If Pseudo-nitzschia behaves like the diatom in the first panel by taking up lots of nitrate, would it still release ammonia or would it further process the nitrogen into DA? I designed a series of experiments to 1) determine if Pseudo-nitzschia behaves like a diatom or a flagellate under low temperature, high light conditions like in the Lomas and Glibert and the Lomas et al. studies and 2) see how these stressful conditions affect DA production, if at all. The results were interesting.
This graph shows nitrate concentrations in the growth media at the beginning of the experiment (0 min) and at the end of the experiment (180 min). The white bars represent nitrate in the flasks exposed to a rapid 100 fold increase in light. The grey bars represent nitrate in the flasks that did not experience any change in light. We can see that the nitrate was removed from the water in the high light flasks. The star indicates statistically significant difference between the white and grey bars.
This graph shows nitrite concentrations in the growth media at the beginning and end of the experiment (0 min, 30 min, 60 min and 180 min). We can see that nitrite is released into the water in the light exposed flasks while nitrite in the water does not change in the flasks with no change in light. Again, the star indicates a statistically significant difference in nitrite concentration between the white and grey bars.

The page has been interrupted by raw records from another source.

-- ==== Sys2Proof/Certificates/Slice0/Obligations.lean ====
section
/-! DEFINITION. The statements for the provers. Each formalises rules of the spec, or says what the model derives from them. -/

namespace Sys2Proof.Claims
open Machine

/-! ### Encoding, steps, and what every step keeps -/

/-- What holds of the security processor in every run (R466, R473): sixteen slots, of which slot 14 is never extended, and a BOOT of 0 to 3. -/
def SecInv (x : Sec) : Prop := x.slots.length = 16 ∧ x.slots[14]? = some 0 ∧ x.boot.toNat ≤ 3

/-- Node instructions whose firing the span chooses from its sites; FAR forwards beside the firings (R103), LOOPB's ports are arms of their own. -/
def plainSite (i : Instr) : Bool := match i with | .far _ | .loopb _ => false | _ => true

end Sys2Proof.Claims

open Sys2Proof Sys2Proof.Machine Sys2Proof.Claims

/-- Every well-formed node instruction, of any lane count, is read back from its record with every field as it was (R86, R89 to R95, R100, R109, R110). -/
def Obligations.DecodeEncode : Prop :=
  ∀ (lanes : Nat) (i : Instr), WellFormed lanes i = true → ∃ r, encode i = some r ∧ decodeRec r = .ok i

/-- Every record that decodes is the record that its instruction encodes to: no bit of it is dropped, and no two records mean the same. -/
def Sys2Proof.Claims.EncodeDecode : Prop := ∀ (r : Record) (i : Instr), decodeRec r = .ok i → encode i = some r

/-- Opcodes 0x00 and 0xFF are refused by name, with any other bits (R111). -/
def Sys2Proof.Claims.IllegalOpcodes : Prop :=
  ∀ r : Record, r >>> 88 = 0x00 ∨ r >>> 88 = 0xFF → decodeRec r = .error .illegalOpcode

/-- R111: Every record that decodes is the record that its instruction encodes to: no bit of it is dropped, and no two records mean the same. Opcodes
0x00 and 0xFF are refused by name, with any other bits. -/
def Obligations.EncodingIsExact : Prop := Claims.EncodeDecode ∧ Claims.IllegalOpcodes

/-- A firing that the span chooses, of a record that decodes to `i`, is `exec i` at that site; around it the step notes what was passed over (R86,
R356, R402). -/
def Sys2Proof.Claims.StepFires : Prop :=
  ∀ (s t : State) (f : Focus) (l : List Move) (w : Record) (i : Instr),
    s.agenda = .fire f :: l → s.dev.tripped = false → (s.dev.span f.span).nodes.find? f.node = some w → decodeRec w = .ok i → plainSite i = true →
    (s.dev.span f.span).fired ≠ some s.dev.now.toNat →
    (chosen s.dev f.span (candidates exec { s with agenda := l } f)).map (siteOf f.span) = some f →
    exec i { s with agenda := l, dev := { s.dev with focus := f, occ := .site f } } = .next t →
    Machine.step s = .next { t with dev := noteFired f (fireClass s.dev f) (candidates exec { s with agenda := l } f) t.dev }

/-- A step of the hardware or of an agent outside is `exec i` on its occasion; the end of a cycle also notes the ready firings (R402). -/
def Sys2Proof.Claims.StepActs : Prop :=
  ∀ (s t : State) (i : Instr) (o : Occ) (l : List Move),
    s.agenda = .step i o :: l → firesOnly i = false → s.dev.tripped = false →
    exec i { s with agenda := l, dev := { s.dev with occ := o } } = .next t →
    Machine.step s = .next (if i = .clockCycle then freshAll exec t else t)

/-- R86, R356, R402: a step runs the instruction that it decodes, and around it notes what R402 asks for: a firing that the span chooses, and a step of
the hardware or of an agent outside. -/
def Obligations.StepsRunTheirInstruction : Prop := Claims.StepFires ∧ Claims.StepActs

There is more nitrite in flasks exposed to high light.
This graph shows ammonium concentrations in the growth media at the beginning and end of the experiment. We can see that like nitrite, the ammonium concentrations are increasing in the high light flasks and not changing in the constant light flasks. This indicates a release of ammonium from the cells into the water.
So, this experiment has shown that Pseudo-nitzschia does take up nitrate and release nitrite and ammonium under low temperature/high light conditions similar to the diatoms in the Lomas and Glibert experiments. How does this affect DA production?

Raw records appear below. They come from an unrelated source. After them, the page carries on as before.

/-- Every value in the range of a width is the value of a pattern. -/
theorem exists_valOf_eq {v : Int} {n : Nat} {sg : Bool} (hn : 0 < n) (hlo : intLo n sg ≤ v) (hhi : v ≤ intHi n sg) :
    ∃ p < 2 ^ n, valOf p n sg = v := by
  have hpow := two_pow_pred hn
  zify
  cases sg with
  | false =>
    rw [intLo_unsigned] at hlo
    rw [intHi_unsigned] at hhi
    exact ⟨v.toNat, by omega, Int.toNat_of_nonneg hlo⟩
  | true =>
    rw [intLo_signed] at hlo
    rw [intHi_signed] at hhi
    simp only [valOf_signed]
    by_cases hv : 0 ≤ v
    · exact ⟨v.toNat, by omega, by rw [if_neg (by omega), Int.toNat_of_nonneg hv]⟩
    · exact ⟨(v + 2 ^ n).toNat, by omega, by rw [if_pos (by omega)]; omega⟩

theorem valOf_patOf {v : Int} {n : Nat} {sg : Bool} (hn : 0 < n) (hlo : intLo n sg ≤ v) (hhi : v ≤ intHi n sg) : valOf (patOf v n) n sg = v := by
  obtain ⟨p, hp, rfl⟩ := exists_valOf_eq hn hlo hhi
  rw [patOf_valOf sg hp]

theorem valOf_range {p n : Nat} (sg : Bool) (hn : 0 < n) (hp : p < 2 ^ n) : intLo n sg ≤ valOf p n sg ∧ valOf p n sg ≤ intHi n sg := by
  have hpow := two_pow_pred hn
  zify at hp
  cases sg with
  | false =>
    rw [intLo_unsigned, intHi_unsigned, valOf_unsigned]
    omega
  | true =>
    rw [intLo_signed, intHi_signed, valOf_signed]
    split <;> omega

theorem valOf_eq_zero {p n : Nat} (sg : Bool) (hp : p < 2 ^ n) : valOf p n sg = 0 ↔ p = 0 := by
  constructor
  · intro h
    rw [← patOf_valOf sg hp, h]
    simp [patOf]
  · rintro rfl
    simp [valOf]

/-! ### Elements of a lane -/

/-- The elements of width `w` in a lane, all present or all absent. -/
def groupEls (w : Nat) (ok : Bool) (h : Nat → Nat) : List (Option Nat) := (List.range (32 / w)).map fun k => if ok then some (h k) else none

/-- The pattern of element `k` of a lane. -/
def laneFld (w : Nat) (a : Lane) (k : Nat) : Nat := fld a.nat (w * k + w - 1) (w * k)

def laneEls (w : Nat) (a : Lane) : List (Option Nat) := groupEls w a.ok (laneFld w a)

@[simp] theorem groupEls_length (w : Nat) (ok : Bool) (h : Nat → Nat) : (groupEls w ok h).length = 32 / w := by simp [groupEls]

@[simp] theorem laneEls_length (w : Nat) (a : Lane) : (laneEls w a).length = 32 / w := groupEls_length ..

theorem groupEls_congr {w : Nat} {ok : Bool} {g h : Nat → Nat} (hgh : ∀ k < 32 / w, g k = h k) : groupEls w ok g = groupEls w ok h :=
  List.map_congr_left fun k hk => by rw [hgh k (List.mem_range.1 hk)]

theorem width_pos {w : Nat} (hw : w ∣ 32) : 0 < w := Nat.pos_of_dvd_of_pos hw (by decide)

theorem laneFld_eq {w : Nat} (hw : w ∣ 32) (a : Lane) (k : Nat) : laneFld w a k = a.nat / (2 ^ w) ^ k % 2 ^ w := by
  have := width_pos hw
  rw [laneFld, fld, Nat.shiftRight_eq_div_pow, pow_mul, show w * k + w - 1 + 1 - w * k = w by omega]

theorem laneFld_lt {w : Nat} (hw : w ∣ 32) (a : Lane) (k : Nat) : laneFld w a k < 2 ^ w :=
  laneFld_eq hw a k ▸ Nat.mod_lt _ (Nat.two_pow_pos w)

/-! ### A lane from its elements -/

/-- The bits of a lane built from present elements are those elements as digits. -/
theorem laneFrom_nat {w : Nat} (hw : w ∣ 32) {h : Nat → Nat} (hlt : ∀ k, h k < 2 ^ w) :
    (laneFrom w (groupEls w true h)).nat = Nat.ofDigits (2 ^ w) ((List.range (32 / w)).map h) := by
  have hbase : 1 < 2 ^ w := Nat.one_lt_two_pow (width_pos hw).ne'
  have hsum : ((indexed (groupEls w true h)).map fun (k, e) => e.getD 0 * 2 ^ (w * k)).sum = Nat.ofDigits (2 ^ w) ((List.range (32 / w)).map h) := by
    rw [Nat.ofDigits_eq_sum_mapIdx]
    congr 1
    apply List.ext_getElem <;> simp [indexed, groupEls, pow_mul]
  have hbits : Nat.ofDigits (2 ^ w) ((List.range (32 / w)).map h) < 2 ^ 32 := by
    have := Nat.ofDigits_lt_base_pow_length (l := (List.range (32 / w)).map h) hbase (by simpa using fun k _ => hlt k)
    rwa [List.length_map, List.length_range, ← pow_mul, Nat.mul_div_cancel' hw] at this
  have hfull : (groupEls w true h).length * w = 32 ∧ (groupEls w true h).all Option.isSome := by
    simp [groupEls, Nat.div_mul_cancel hw]
  rw [laneFrom, if_pos hfull, hsum]
  simpa [Lane.nat, Lane.some] using hbits

theorem laneFrom_ok {w : Nat} (hw : w ∣ 32) (ok : Bool) (h : Nat → Nat) : (laneFrom w (groupEls w ok h)).ok = ok := by
  have : 32 / w ≠ 0 := (Nat.div_pos (Nat.le_of_dvd (by decide) hw) (width_pos hw)).ne'
  cases ok <;> simp [laneFrom, groupEls, Nat.div_mul_cancel hw, Lane.none, Lane.some, this]

/-- The elements a lane was built from are read back from it. -/
theorem laneEls_laneFrom {w : Nat} (hw : w ∣ 32) (ok : Bool) {h : Nat → Nat} (hlt : ∀ k, h k < 2 ^ w) :
    laneEls w (laneFrom w (groupEls w ok h)) = groupEls w ok h := by
  rw [laneEls, laneFrom_ok hw]
  cases ok with
  | false => rfl
  | true =>
    refine groupEls_congr fun k hk => ?_
    rw [laneFld_eq hw, laneFrom_nat hw hlt, Nat.ofDigits_div_pow_eq_ofDigits_drop k (Nat.two_pow_pos w) _ (by simpa using fun k _ => hlt k),
      List.drop_eq_getElem_cons (by simpa using hk), Nat.ofDigits_cons]
    simp [Nat.mod_eq_of_lt, hlt]

/-! ### Formats whose elements lie within a lane -/

theorem fmtBits_dvd_or_pair (f : Fmt) : fmtBits f ∣ 32 ∨ fmtBits f = 64 := by cases f <;> simp [fmtBits]

theorem elems_of_dvd {f : Fmt} (hf : fmtBits f ∣ 32) (p : Payload) : elems f p = p.flatMap (laneEls (fmtBits f)) := by
  have hword : p.map (fun a => if a.ok then some a.nat else none) = p.flatMap (laneEls 32) := by
    have hlane (a : Lane) : laneEls 32 a = [if a.ok then some a.nat else none] := by
      simp [laneEls, groupEls, laneFld_eq, Nat.mod_eq_of_lt (show a.nat < 4294967296 from a.val.isLt)]
    rw [List.map_eq_flatMap, funext hlane]
  rw [elems]
  split
  next h => rw [h] at hf; exact absurd hf (by decide)
  next h => rw [h]; exact hword
  next => rfl

theorem packElems_of_dvd {f : Fmt} (hf : fmtBits f ∣ 32) (n : Nat) (es : List (Option Nat)) :
    packElems f n es = (List.range n).map fun j => laneFrom (fmtBits f) ((es.drop (j * (32 / fmtBits f))).take (32 / fmtBits f)) := by
  rw [packElems]
  split
  next h => rw [h] at hf; exact absurd hf (by decide)
  next => rfl

theorem packElems_flatten {f : Fmt} (hf : fmtBits f ∣ 32) {gs : List (List (Option Nat))} (hgs : ∀ g ∈ gs, g.length = 32 / fmtBits f) :
    packElems f gs.length gs.flatten = gs.map (laneFrom (fmtBits f)) := by
  rw [packElems_of_dvd hf]
  induction gs with
  | nil => rfl
  | cons g gs ih =>
    have hg : g.length = 32 / fmtBits f := hgs g List.mem_cons_self
    have ih := ih fun g' hg' => hgs g' (List.mem_cons_of_mem g hg')
    rw [List.map_cons, ← ih, List.length_cons, List.range_succ_eq_map, List.map_cons, List.map_map, List.flatten_cons]
    congr 1
    · simp [← hg]
    · refine List.map_congr_left fun j _ => ?_
      rw [Function.comp, Nat.succ_mul, Nat.add_comm, ← List.drop_drop, List.drop_left' hg]

theorem zipWith_flatMap {α β γ : Type} (op : β → β → γ) (e : α → List β) {k : Nat} (he : ∀ a, (e a).length = k) {l r : List α}
    (hlr : l.length = r.length) :
    List.zipWith op (l.flatMap e) (r.flatMap e) = (List.zipWith (fun a b => List.zipWith op (e a) (e b)) l r).flatten := by
  induction l generalizing r with
  | nil => rfl
  | cons a l ih =>
    cases r with
    | nil => simp at hlr
    | cons b r =>
      rw [List.flatMap_cons, List.flatMap_cons, List.zipWith_append (by rw [he, he]), ih (by simpa using hlr)]
      rfl

/-! ### An operation of two elements (R125) -/

theorem map2_eq_zipWith (g : Nat → Nat → Nat) (l r : List (Option Nat)) : map2 g l r = List.zipWith (Option.map₂ g) l r := by
  rw [map2]
  congr 1
  funext x y
  cases x <;> cases y <;> rfl

theorem mem_map2 {g : Nat → Nat → Nat} {l r : List (Option Nat)} {v : Nat} (h : some v ∈ map2 g l r) :
    ∃ x y, some x ∈ l ∧ some y ∈ r ∧ g x y = v := by
  rw [map2_eq_zipWith, ← List.map_uncurry_zip_eq_zipWith] at h
  obtain ⟨⟨x, y⟩, hxy, hv⟩ := List.mem_map.1 h
  obtain ⟨u, w, rfl, rfl, rfl⟩ := Option.map₂_eq_some_iff.1 hv
  exact ⟨u, w, (List.of_mem_zip hxy).1, (List.of_mem_zip hxy).2, rfl⟩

This graph shows total DA in the sample (DA in the cell and DA in the water in pg DA per cell). We can see that the flasks with constant light were producing DA while the flasks with high light were not! What is happening?

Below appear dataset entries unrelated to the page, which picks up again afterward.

-- ==== Sys2Proof/Machine/Ops.lean ====
section
/-! DEFINITION. The shared operations: reading and writing the period memory, the start of a fresh
cycle, the parts common to the ten sample operations (R71), and `raise` with the completion of a cycle
(R104). -/

namespace Sys2Proof.Machine

/-! ### The period memory -/

/-- The value entry `i` holds, none where it holds none (R32). -/
def Memory.read : Memory → Nat → Option Period
  | [], _ => none
  | (j, v) :: m, i => if i = j then some v else Memory.read m i

/-- Store `v` into entry `i`, keeping the indices rising (R33). -/
def Memory.write : Memory → Nat → Period → Memory
  | [], i, v => [(i, v)]
  | (j, w) :: m, i, v =>
    if i < j then (i, v) :: (j, w) :: m
    else if i = j then (i, v) :: m
    else (j, w) :: Memory.write m i v

/-- The canonical form: indices strictly rising and all of them indices of P, 0..39 (R32, R38). -/
abbrev Memory.wf (m : Memory) : Prop :=
  m.Pairwise (fun c d => c.1 < d.1) ∧ ∀ c ∈ m, c.1 < Config.nBits

/-- What a read of P[i] finds: the value DPD.L wrote to entry `i` in this cycle, none where it wrote
none. An entry left from an earlier cycle counts as holding no value (R19, R31, R34). -/
def State.period? (s : State) (i : Nat) : Option Period :=
  if i < s.pcount.toNat then s.periods.read i else none

/-- `n` entries of P from entry `i` on, or the first index that holds no value (R34, U7). -/
def State.readPeriods (s : State) (i : Nat) : Nat → Except Nat (List Period)
  | 0 => .ok []
  | n + 1 =>
    match s.period? i with
    | none => .error i
    | some p =>
      match s.readPeriods (i + 1) n with
      | .error j => .error j
      | .ok ps => .ok (p :: ps)

/-! ### A fresh cycle -/

/-- Every register but PHASE at the value that RESET and IDLE.START both give it (R31). P is not
written, and with PCOUNT = 0 none of its entries holds a value of the new cycle. -/
def State.clear (s : State) (phase : Phase) : State :=
  { s with
    phase := phase
    pstate := .initialPullDown
    timer := 0
    unch := 0
    last := .low
    lastv := false
    cnt := 0
    pcount := 0
    frame := 0
    err := .noError
    rdy := false
    hum := Config.nan8
    temp := Config.nan8
    pue := false }

/-! ### The parts of a sample operation -/

/-- Idle detector update for sample `l` (R68). -/
def State.idleDetect (s : State) (l : Level) : State :=
  if s.lastv = false ∨ l ≠ s.last then { s with unch := 0, last := l, lastv := true }
  else { s with unch := s.unch + 1 }

/-- `CNT <- CNT + 1` on CW bits (R75). -/
def State.countSample (s : State) : State := { s with cnt := s.cnt + 1 }

/-- `PSTATE <- q`. -/
def State.moveTo (s : State) (q : PState) : State := { s with pstate := q }

/-- `CNT <- 0` (R83). -/
def State.zeroCount (s : State) : State := { s with cnt := 0 }

/-- Record CNT as a period: stored if PCOUNT < 40, counted if PCOUNT < 41 (R33, R84). -/
def State.recordPeriod (s : State) : State :=
  { s with
    periods :=
      if s.pcount.toNat < Config.nBits then s.periods.write s.pcount.toNat s.cnt else s.periods
    pcount := if s.pcount.toNat < Config.pcountMax then s.pcount + 1 else s.pcount }

/-- Termination test: acquisition ends when UNCH reaches IDLE_BOUND (R69). -/
def State.endOnIdle (s : State) : State :=
  if s.unch.toNat = s.params.idleBound then { s with phase := .decode } else s

/-- An ACQ sample operation on sample `l` with the state-specific part `act` (R71). -/
def sampleOp (l : Level) (act : State → State) (s : State) : State :=
  (act (s.idleDetect l).countSample).endOnIdle

/-! ### The end of a cycle -/

/-- `raise K` puts the code of K into ERR and leaves HUM and TEMP (R104). Nothing is saved elsewhere and
control goes nowhere (R109); there is nothing to return from (R110). -/
def State.raise (s : State) (k : Failure) : State := { s with err := k.errKind }

/-- The last two statements of DECODE: `RDY <- 1; PHASE <- IDLE` (R90, R104). -/
def State.complete (s : State) : State := { s with rdy := true, phase := .idle }

end Sys2Proof.Machine
end

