-- ==== Sys2Proof/Tests/Slice0.lean ====
section
/-! SUPPORT. Tests of the model. Every expected value is a vector (V), a program (P) or a worked example of
spec/95_test_vectors.md, or is written out from the rule the test names. After them, for every statement
of Certificates/Slice0/Obligations.lean that has hypotheses, a concrete state and operands that meet all
of them together (`witness_…`). -/

set_option Elab.async false

namespace Sys2Proof.Tests

open Sys2Proof Sys2Proof.Machine Sys2Proof.Claims

/-! ### Well-formedness refuses each ill-formed term -/

theorem test_wf_nominal : Params.nominal.wf ∧ (Params.ofTickRate 1000000 100).wf := by decide

/-- R6, clause by clause: IDLE_BOUND 0 and 128, CNT's width for IDLE_BOUND alone is never the tighter
bound at UW = 7, a start phase of 0 ticks and one of 2^16 + 1. -/
theorem test_wf_params :
    ¬Params.wf ⟨0, 2, 1⟩ ∧ ¬Params.wf ⟨128, 2, 1⟩ ∧ ¬Params.wf ⟨16384, 2, 1⟩ ∧ ¬Params.wf ⟨3, 0, 1⟩ ∧
      ¬Params.wf ⟨3, 65537, 1⟩ ∧ ¬Params.wf ⟨3, 2, 0⟩ ∧ ¬Params.wf ⟨3, 2, 65537⟩ ∧
      Params.wf ⟨127, 65536, 65536⟩ := by decide

/-- R45, R46: the reserved codes. -/
theorem test_wf_codes :
    ¬legalPhaseCode 5 ∧ ¬legalPhaseCode 6 ∧ ¬legalPhaseCode 7 ∧ legalPhaseCode 4 ∧
      ¬legalPStateCode 0 ∧ ¬legalPStateCode 6 ∧ ¬legalPStateCode 7 ∧ legalPStateCode 5 := by decide

/-- A word whose ignored register field holds a reserved code is not one the block forms; a row that
fixes both fields has no such word. -/
theorem test_wf_words :
    ¬Instr.wf .reset ⟨false, false, false, 5, 1⟩ ∧ ¬Instr.wf .reset ⟨false, false, false, 0, 0⟩ ∧
      ¬Instr.wf .idleHold ⟨false, false, false, 0, 6⟩ ∧ ¬Instr.wf .idleStart ⟨false, false, false, 0, 0⟩ ∧
      ¬Instr.wf .sthHold ⟨false, false, false, 0, 7⟩ ∧ ¬Instr.wf .sthTick ⟨false, false, false, 0, 0⟩ ∧
      ¬Instr.wf .stlHold ⟨false, false, false, 0, 0⟩ ∧ ¬Instr.wf .stlTick ⟨false, false, false, 0, 6⟩ ∧
      ¬Instr.wf .acqHold ⟨false, false, false, 0, 0⟩ ∧ ¬Instr.wf .decode ⟨false, false, false, 0, 7⟩ ∧
      Instr.wf .dpdL ⟨true, false, false, 7, 7⟩ ∧ Instr.wf .decode ⟨true, true, true, 7, 1⟩ := by decide

/-- R53, R54: a run of no samples, and a pseudo-instruction with a run length of 0 other than the leading
HIGH of PRE. -/
theorem test_wf_programs :
    ¬Run.wf ⟨.high, 0⟩ ∧ ¬Pseudo.wf (.run ⟨.low, 0⟩) ∧ ¬Pseudo.wf (.pre 2 0 8) ∧
      ¬Pseudo.wf (.pre 2 8 0) ∧ Pseudo.wf (.pre 0 8 8) ∧ ¬Pseudo.wf (.bit0 0 3) ∧
      ¬Pseudo.wf (.bit1 5 0) ∧ ¬Pseudo.wf (.byte 60 5 0 8) ∧
      ¬Pseudo.wf (.frame5 60 0 25 0 85 5 3 0) ∧ ¬Pseudo.wf (.endLow 0) ∧ Pseudo.wf .idleH := by decide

I suspect that the DA production in the constant light flasks represents normal production for the culture of Pseudo-nitzschia I used for this experiment instead of an increase or a stimulation of DA production caused by the experiment. The absence of this production in the high light flasks indicates DA production is being stopped or inhibited somehow. If our assumption that high nitrogen release in these flasks is due to an inability of the cell to consume energy by fixing carbon it is possible that the high light cells did not have the carbon skeletons available for the DA molecule. My results suggest that a rapid increase in light at low temperatures would reduce DA production.